The study aimed to determine the relative frequency of different types of crimes in different parts of the UK, where each part was defined by the specific police station that oversaw an area. The analysis combined information from the “crime cases database” for the years 2010–2015, which includes reports of crime incidents and their locations. The most important one is the UK police database, in which all crime events are recorded with relatively rough geographical information. A second database is the database on police stop and search activities for the year 2014, also downloaded from the UK police site. Here, the location at which a person was stopped is also recorded. Two other databases were from the UK Office for National Statistics and included population size and the average weekly for different locations.

The analysis focused on two different types of crime—burglary and drug-related crime. In a burglary, one or more people enter a location (a house, business, etc.) without permission, usually with the intention of committing theft. One can assume that a burglary will almost always be reported to the police and will appear in the records. Therefore, the number of burglary incidents in police records likely reflects the actual frequency of burglaries in an area.

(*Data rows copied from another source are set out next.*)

/-- Entry to Sealed with a reason (R448). -/
def Dev.seal (reason cause : Nat) (d : Dev) : Dev :=
  (d.set SEC_STATUS.SEALED_REASON reason).enterMode 3 cause 0 none false
/-- The end of the boot ROM's work (R45, R446 to R448, R499, R500 steps 5 and 6). -/
def State.boot (aOk bOk : Bool) (bad : Option Nat) (torn outBad copyBad r1 r2 : Nat) (tasks : List FwTask) (classes : List (Fin 4)) (s : State) : State :=
  if s.dev.mode ≠ 2 then s else
    let d := s.dev.set HIF_STATUS.READY 1
    let src := (s.backup.cause.map (·.source)).getD 0xFF
    let d := d.post 0x0010 0x0012 ((causeBytes s.backup.cause).take 13)
    if src = 5 then
      { s with dev := (d.post 0x0F00 0x0F0A (leBytes 1 ((s.backup.cause.map (·.detail)).getD 0))).seal 10 0x0F }
    else if d.sys.bootSel = 0 then { s with dev := d.seal 7 4 }
    else match tryBoot s.fuses d.bootOrder [] with
      | (none, codes) => { s with dev := d.seal ((codes.getLast?).getD 8) 4 }
      | (some (slot, img), codes) =>
        let d := (((d.set SEC_STATUS.BOOT_SLOT slot).set SEC_STATUS.FALLBACK (flag (!codes.isEmpty))).set SEC_FW.VERSION (fieldAt img 12 2)).set SEC_FW.CLASS (fieldAt img 14 2)
        let d : Dev := { d with sec := { d.sec with fwHash := padTo 48 ((img.drop 208).take 48) } }
        let d := match codes with | c :: _ => d.post 0x0F00 0x0F01 (leBytes 1 c) | [] => d
        if !s.fuses.provisioned then { s with dev := d.seal 9 5 } else
          let d := d.readLedger aOk bOk bad torn
          let d := d.loadSettings
          let d := match d.bootPackage s.fuses with
            | some (slot, k) => Dev.loadPackage k { d with sec := { d.sec with activePkg := slot } }
            | none => d
          let d := match lastSetting d.journal 0x0200 0 with | some r => d.set LTM_LINE.LINE_RANK r | none => d
          let d := d.bootSafety outBad copyBad r1 r2
          -- the watchdog runs under a timeout of the firmware's choice (R496)
          let (w, d) := d.draw
          let d := d.set RST_WDT.TIMEOUT (10 + w % 991)
          -- the anti-rollback counter advances at the first entry to Configure (R447)
          let v := fieldAt img 16 8
          let up := bitAt (fieldAt img 33 1) 0 && decide (s.fuses.arbValue < v)
          let f := if up then { s.fuses with arb := Nat.lor s.fuses.arb (2 ^ min v 64 - 1) } else s.fuses
          let d := (d.enterMode 4 3 0 none false).createFirmware tasks
          let d := d.forEach (classes.take 16).zipIdx (fun c d => d.set (DMA_CH_STATUS.CLASS c.2) c.1.val)
          let d := if up then (d.showFuses f).post 0x0F00 0x0F08 (leBytes 1 v) else d
          { s with fuses := f, dev := d }

/-- DRAM training completes (R37, R428, R501): the DRAM fitted in GiB and the contexts that firmware then builds. A package whose partition does
not fit is refused. -/
def Dev.dramTrained (gib : Nat) (ctxs : List MmuSetup) (d : Dev) : Dev :=
  if d.mode < 4 || d.on RST_STATUS.DRAM_READY then d else
    let d : Dev := { d with sys := { d.sys with dramGiB := gib } }
    if gib < 4 then d else
      let d := (d.set RST_STATUS.DRAM_READY 1).createContexts ctxs
      match d.sys.package with
      | some k => if d.partitionOk k then d else Dev.showPlanned { d with sys := { d.sys with package := none }, cyc := { d.cyc with working := none } }
      | none => d
/-- A PLL loses lock (R492): PLL_SYS and PLL_TIME reset the part. -/
def State.pllUnlock (i : Nat) (s : State) : State :=
  if i = 0 || i = 3 then (if bitAt (s.dev.get CLK_PLL.RUNNING) i then s.assertReset 4 1 1 else s) else s.onDev (Dev.pllLost i)
/-- RESET_N (R495): low for long enough, or high again. -/
def State.resetPin (low : Bool) (s : State) : State :=
  if s.dev.mode = 0 then s
  else if low then (s.onDev (fun d => { d with sys := { d.sys with asserted := [3] } })).assertReset 3 0 1
  else s.onDev (fun d => { d with sys := { d.sys with asserted := [] } })
/-- A reset through the debug port (R457, R494): the port is open while DEBUG_LOCK is unblown, or by an open scope. -/
def State.debugReset (s : State) : State :=
  if 2 ≤ s.dev.mode && (!s.fuses.debugLock || !s.dev.sec.scopes.isEmpty) then s.assertReset 8 0 1 else s
/-- A PCIe hot reset or link disable (R497). -/
def State.hotReset (s : State) : State :=
  if !s.dev.ready then s else if s.dev.on RST_CTRL.HOT_ACTION then s.assertReset 7 0 1 else s.onDev Dev.functionReset
/-- The backup domain's supply rises from below 1.6 V (R494, R498): everything is cleared, and counter 0 is set to 1. -/
def State.backupPor (s : State) : State :=
  { s with
    backup := { Backup.reset with counters := 1 :: List.replicate 8 0, cause := some ⟨0, 0, 0, false, false, 0⟩ }
    dev := s.dev.cleared 1 }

The second type of crime was crimes related to drugs, such as drug deals. In this case, the people involved in the crimes (such as drug deals) will usually not report their occurrence. Consequently, a drug-related crime will usually only appear in the police files if the police make an active effort to detect it. Hence the data on drug-related activities does not really reflect the volume of such activities in an area but rather the police activity in the area.

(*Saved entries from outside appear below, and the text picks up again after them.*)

-- ==== Sys2Proof/Machine/System.lean ====
section
/-! DEFINITION. Sys2Proof/Machine/System.lean: the system opcodes (R46, R405 to R408, R499) and the wake events (R52, R53). -/
namespace Sys2Proof.Machine

/-- A line time as integer ns of 64 bits (R57). -/
def nsOf (t : LTime) : Nat := t / 65536 % 2 ^ 64
/-- A SET_MODE is under way (R57): SYS_MODE.TRANSITION and TARGET. -/
def Dev.request (t : Nat) (ref : PktRef) (d : Dev) : Dev :=
  ((({ d with sys := { d.sys with request := some (t, ref) } } : Dev).set SYS_MODE.TRANSITION 1).set SYS_MODE.TARGET t)
/-- The pending request ends without a transition of its own. -/
def Dev.endRequest (d : Dev) : Dev := ({ d with sys := { d.sys with request := none } } : Dev).set SYS_MODE.TRANSITION 0
/-- Conditions of the rows from Configure to Ready, Run and Service (R26, R45, R46). -/
def Dev.mayLeave (d : Dev) (t : Nat) : Bool :=
  let sameEnd := match d.mir.peer with | some p => fieldAt p 5 1 == flag d.sys.pairEnd | none => false
  !d.on LDG_STATUS.CONFLICT && (t == 11 || (d.sys.package.isSome && d.cyc.working.isSome && !sameEnd))
/-- Step 5 of SET_MODE to target `t` (R46): 0 or the status. -/
def Dev.setModeFirst (d : Dev) (t : Nat) : Nat :=
  let m := d.mode
  if m = 3 then stWRONG_MODE
  else if m = 9 then stSAFETY_LOCKED
  else if d.standby && t ≠ 4 then stNOT_PERMIT_HOLDER
  else if !([4, 6, 7, 10, 11].contains t) then 0
  else
    let ok :=
      if m = 4 then (t == 6 || t == 7 || t == 11) && d.mayLeave t
      else if m = 6 then t == 7 || t == 4 || (t == 10 && d.enabledAxes.isEmpty)
      else if m = 7 then t == 6 || (t == 10 && d.enabledAxes.isEmpty)
      else if m = 8 || m = 11 then t == 4
      else if m = 10 then t == 6 || t == 7
      else false
    if ok then 0 else stWRONG_MODE
/-- Segments whose rate is short of the plan (R67). -/
def Dev.rateShort (d : Dev) : Option Nat := (List.range 8).find? (fun n => d.on (NLS_LINK_STATUS.RATE_SHORT n))
/-- Whether a holder's permit can pass as with RELEASE_PERMIT (R313). -/
def Dev.canRelease (d : Dev) : Bool := d.partnerShadow && d.on MIR_STATUS.SYNCED && !d.on MIR_STATUS.PAIR_FAULT
/-- The controller leaves the line for Configure (R45, R47): every axis is disabled and transmission stops. -/
def Dev.goConfigure (cause detail : Nat) (bound : Option Nat) (d : Dev) : Dev := d.disableAll.enterMode 4 cause detail bound false
/-- A logged change of mode is accepted (R46, R47). -/
def Dev.logMode (t : Nat) (ref : PktRef) (d : Dev) : Reply × Dev :=
  (.done stACCEPTED [], (d.request t ref).logInput 0x01 68 (.mode t) none)
/-- 0x0102 SET_MODE (R45 to R47, R52). -/
def opSetMode : Opcode :=
  { code := 0x0102, modes := fun p d => d.setModeFirst (par p 22 1),
    run := fun p ref d =>
      let t := par p 22 1
      let m := d.mode
      if !([4, 6, 7, 10, 11].contains t) || (t = 10 && ((d.sys.package.bind (·.dormant)).isNone)) then (.bad stBAD_PARAMETER, d)
      else if d.on SYS_MODE.TRANSITION || (m = 4 && t ≠ 4 && !d.on RST_STATUS.DRAM_READY) then (.bad stBUSY, d)
      else match (if m = 4 && (t = 6 || t = 7) then d.rateShort else none) with
        | some n => (.done stCONSISTENCY (ruleResult 1 (portSource n)), d)
        | none =>
          if m = 4 && t = 11 then (.done stOK [], d.enterMode 11 6 ref.tag none false)
          else if m = 4 then
            let d := (d.request t ref).enterMode 5 6 ref.tag none true
            (.done stACCEPTED [], { d with cyc := { d.cyc with join := some ⟨d.now, false, t, [], false⟩ } })
          else if t = 4 then
            if d.canRelease then (.done stACCEPTED [], (d.request t ref).logInput 0x01 68 (.permit 3 0) none)
            else (.done stOK [], d.goConfigure 6 ref.tag none)
          else if m = 10 then (.done stACCEPTED [], ((d.request t ref).logInput 0x01 68 (.wake d.now) none).startWake)
          else if m = 6 && t = 7 && !d.permit then
            if d.partnerHolds && !d.mirrorUp then (.bad stNOT_PERMIT_HOLDER, d)
            else
              let d := d.request t ref
              (.done stACCEPTED [], { d with mir := { d.mir with runNext := true } })
          else d.logMode t ref }

/-- 0x0101 GET_INFO (R405). -/
def opGetInfo (f : Fuses) : Opcode :=
  { code := 0x0101, modes := fun _ => modeIn fromSealed,
    run := fun p _ d =>
      match par p 22 1 with
      | 0 => (.done stOK (leBytes 4 (d.rd SYS_ID) ++ leBytes 2 (d.get SEC_FW.VERSION) ++ leBytes 2 (d.get SEC_FW.CLASS) ++ leBytes 8 f.serial), d)
      | 1 => (.done stOK (leBytes 2 512 ++ leBytes 1 8 ++ leBytes 1 2 ++ leBytes 1 16 ++ leBytes 1 ((d.drivesIn 3).length) ++ leBytes 2 d.sys.dramGiB ++
          leBytes 4 f.arbValue ++ padTo 4 ((d.sys.package.map (fun k => Config.sha384 k.bytes)).getD [])), d)
      | _ => (.bad stBAD_PARAMETER, d) }
/-- 0x0103 GET_MODE (R405). -/
def opGetMode : Opcode :=
  { code := 0x0103, modes := fun _ => modeIn fromSealed,
    run := fun _ _ d => (.done stOK (leBytes 4 (d.rd SYS_MODE) ++ leBytes 4 (d.rd SYS_MODE_CAUSE) ++ leBytes 8 (d.rd64 SYS_MODE_TIME_LO)), d) }
/-- 0x0104 RESET_DEVICE (R405): the reset follows 1 ms after the completion. -/
def opResetDevice : Opcode :=
  { code := 0x0104, modes := fun _ => modeIn butSealed,
    run := fun p _ d =>
      if par p 22 1 ≠ 0xA5 then (.bad stBAD_PARAMETER, d)
      else (.done stOK [], { d with sys := { d.sys with resetDue := some (d.sys.resetDue.getD (d.now + ns 1000000)) } }) }

/-- A block of R406 that a code names: whether it is idle, its register window, and what clears the state beside its registers. -/
def Dev.resettable (d : Dev) (code : Nat) : Option (Bool × Nat × Nat × (Dev → Dev)) :=
  if 0x0100 ≤ code && code < 0x0180 && code % 16 = 0 then
    let n := (code - 0x0100) / 16
    some ((d.mode == 4 || d.mode == 11) && !d.on (NLS_LINK_CTRL.EN_A n) && !d.on (NLS_LINK_CTRL.EN_B n), 0x40000 + 0x4000 * n, 0x4000, Dev.setPort n Port.reset)
  else if 0x0300 ≤ code && code < 0x0310 then
    let n := code - 0x0300
    let e := d.evoOut n
    some (d.lget (EVO_CTRL.MODE n) == 0 && e.mode == 0 && e.low.isNone, 0x34100 + 0x20 * n, 0x20, Dev.setEvo n EvoOut.reset)
  else if 0x0A00 ≤ code && code < 0x0A04 then
    let n := code - 0x0A00
    some (!d.channelUsed n, 0x70100 + 0x100 * n, 0x100, fun d => { d with fb := smSet (fun _ => Fb.reset) d.fb n Fb.reset })
  else if 0x0B00 ≤ code && code < 0x0B10 then
    let n := code - 0x0B00
    some (!d.on (TDC_IN_CTRL.EN n) && (List.range 16).all (fun u => d.get (ACQ_U_STATE.STATE u) == 0 || d.lget (ACQ_U_TRIG.SRC u) != 0x1000 + n),
      0x90100 + 0x40 * n, 0x40, fun d => { d with acq := { d.acq with tdc := smSet (fun _ => TdcIn.reset) d.acq.tdc n TdcIn.reset } })
  else if 0x0B80 ≤ code && code < 0x0B90 then
    let u := code - 0x0B80
    some (d.get (ACQ_U_STATE.STATE u) == 0, 0x80100 + 0x80 * u, 0x80, fun d => d.setCap u { CapUnit.reset with n := (d.capUnit u).n, records := (d.capUnit u).records })
  else if code = 0x0D00 || code = 0x0D01 then
    let n := code - 0x0D00
    some (d.canIdle n, 0xD0000 + 0x8000 * n, 0x8000, fun d => { d with can := smSet (fun _ => CanCh.reset) d.can n CanCh.reset })
  else none
/-- 0x0105 RESET_BLOCK (R406). -/
def opResetBlock : Opcode :=
  { code := 0x0105, modes := fun _ => modeIn confSync,
    run := fun p _ d =>
      match d.resettable (par p 22 2) with
      | none => (.bad stBAD_PARAMETER, d)
      | some (idle, a, n, clear) =>
        if !idle || d.commitWaits (par p 22 2) then (.bad stBUSY, d)
        else (.done stOK [], (clear (d.resetWindow a (a + n))).count32 RST_BLOCK_CNT 1) }
/-- 0x0106 READ_TALLY (R405, R499). -/
def opReadTally (b : Backup) : Opcode :=
  { code := 0x0106, modes := fun _ => modeIn fromSealed,
    run := fun p _ d =>
      if par p 22 8 % 8 ≠ 0 then (.bad stBAD_PARAMETER, d)
      else d.hostWrite p (par p 22 8) (tallyImage b) (.done stOK (leBytes 2 ((b.cause.map (·.source)).getD 0xFF))) }
/-- 0x0107 CLEAR_TALLY (R405, R499): authenticated always. -/
def opClearTally : Opcode :=
  { code := 0x0107, classes := fun _ => [0], modes := fun _ => modeIn butSealed,
    run := fun p _ d => (.done stOK [], { d with sys := { d.sys with clearTally := some (par p 22 2) } }) }

/-- Step 5 of SET_DUTY_MODE (R34, R407). -/
def Dev.dutyFirst (d : Dev) (f : Nat) : Nat :=
  if d.standby then stNOT_PERMIT_HOLDER
  else if !([4, 6, 7, 10, 11].contains d.mode) || (f ≤ 1 && !d.enabledAxes.isEmpty) || (f == 7 && !(d.drivesIn 3).isEmpty) then stWRONG_MODE
  else 0
/-- 0x0108 SET_DUTY_MODE (R34, R407). -/
def opSetDuty : Opcode :=
  { code := 0x0108, modes := fun p d => d.dutyFirst (par p 22 1),
    run := fun p ref d =>
      if 8 ≤ par p 22 1 || 2 ≤ par p 23 1 then (.bad stBAD_PARAMETER, d)
      else d.logPacket 0x01 68 (.duty (par p 22 1) (par p 23 1)) ref }
/-- A duty mode changes (R407): its flag, the event and the SETTING entry; claims posted to the host go back to firmware. -/
def Dev.enterDuty (f v : Nat) (d : Dev) : Dev :=
  let d := ((d.cond (condHA f) (v == 1)).post 0 8 (leBytes 1 f ++ leBytes 1 v)).transact [(0x0A, settingBody 0 f v)]
  if f = 4 && v = 0 && d.mode ≠ 8 then
    d.forN 8 (fun n d =>
      let q := d.port n
      (d.setPort n { q with posted := [] }).forEach (q.posted.foldl (fun l c => insertClaim c l) []) (Dev.decideClaim n))
  else d
/-- 0x0109 HEARTBEAT (R405, R408). -/
def opHeartbeat : Opcode :=
  { code := 0x0109, modes := fun _ => modeIn butSealed,
    run := fun p _ d =>
      let t := par p 22 2
      if t ≠ 0 && (t < 10 || 60000 < t) then (.bad stBAD_PARAMETER, d)
      else
        let old := d.get HIF_HB.TIMEOUT
        let since := (d.hif.lapse.getD d.now)
        let d := ({ d with hif := { d.hif with hbLast := d.now, lapse := none } } : Dev).set HIF_HB.TIMEOUT t
        let d := if d.hasCond condHOST_LOST then
            ((d.set HIF_STATUS.HOST_LOST 0).cond condHOST_LOST false).post 0 6 (leBytes 4 (min ((d.now - since) / ns 1000000) (2 ^ 32 - 1)))
          else d
        (.done stOK (leBytes 2 old), d) }
/-- WAKE_EVENT (R52, R53): a wake event of source 0 trigger input, 1 node event, 2 CAN, 3 PPS. -/
def Dev.wakeEvent (src : Nat) (d : Dev) : Dev :=
  d.wakeOn (match src with | 0 => SYS_WAKE_EN.TRIG | 1 => SYS_WAKE_EN.NODE_EVENT | 2 => SYS_WAKE_EN.CAN | _ => SYS_WAKE_EN.PPS)

/-- GET_INFO (R405). -/
def execGetInfo (p : Packet) (s : State) : Answer := .next (s.onDev (Dev.packet (opGetInfo s.fuses) p))
/-- SET_MODE (R46). -/
def execSetMode (p : Packet) (s : State) : Answer := .next (s.onDev (Dev.packet opSetMode p))
/-- GET_MODE (R405). -/
def execGetMode (p : Packet) (s : State) : Answer := .next (s.onDev (Dev.packet opGetMode p))
/-- RESET_DEVICE (R405). -/
def execResetDevice (p : Packet) (s : State) : Answer := .next (s.onDev (Dev.packet opResetDevice p))
/-- RESET_BLOCK (R406). -/
def execResetBlock (p : Packet) (s : State) : Answer := .next (s.onDev (Dev.packet opResetBlock p))
/-- READ_TALLY (R499). -/
def execReadTally (p : Packet) (s : State) : Answer := .next (s.onDev (Dev.packet (opReadTally s.backup) p))
/-- CLEAR_TALLY (R499). -/
def execClearTally (p : Packet) (s : State) : Answer := .next (s.onDev (Dev.packet opClearTally p)).settle
/-- SET_DUTY_MODE (R34). -/
def execSetDutyMode (p : Packet) (s : State) : Answer := .next (s.onDev (Dev.packet opSetDuty p))
/-- HEARTBEAT (R408). -/
def execHeartbeat (p : Packet) (s : State) : Answer := .next (s.onDev (Dev.packet opHeartbeat p))
/-- WAKE_EVENT (R53). -/
def execWakeEvent (src : Fin 4) (s : State) : Answer := .next (s.onDev (Dev.wakeEvent src.val))

end Sys2Proof.Machine
end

The analyses of the data showed that there was no correlation between the amount of police activity in an area (as measured through the number of stop and search events in the area) and the number of burglary events (r = −0.047). However, there was a positive correlation between police activity and recorded drug-related crimes (r = 0.180). Thus, the two types of crime data indeed reflect somewhat different types of events, namely the activity of criminals (in the burglary data) and the activity of the police (in the drug-related crime data). These two types of activities can, of course, be correlated or can be related to other variables that characterize the location.

The analysis of the police databases revealed additional clear differences between the picture of reality they provide and the actual reality. In the UK Home Office drug survey for 2013, 2.8% or 280 out of 10,000 adults aged 16 to 59 reported using illicit drugs more than once a month in the last year. Assuming that these people purchased drugs once a month, they were involved in approximately 12 * 280 = 3360 drug deals in a year. In the UK police data set, the yearly average of drug-related crimes per year was about 28.7 per 10,000 people. Clearly, less than 1% of drug deals appear in police data. This demonstrates the large potential gap between the image of the reality that appears in the analysis of data and the actual reality this image is supposed to reflect.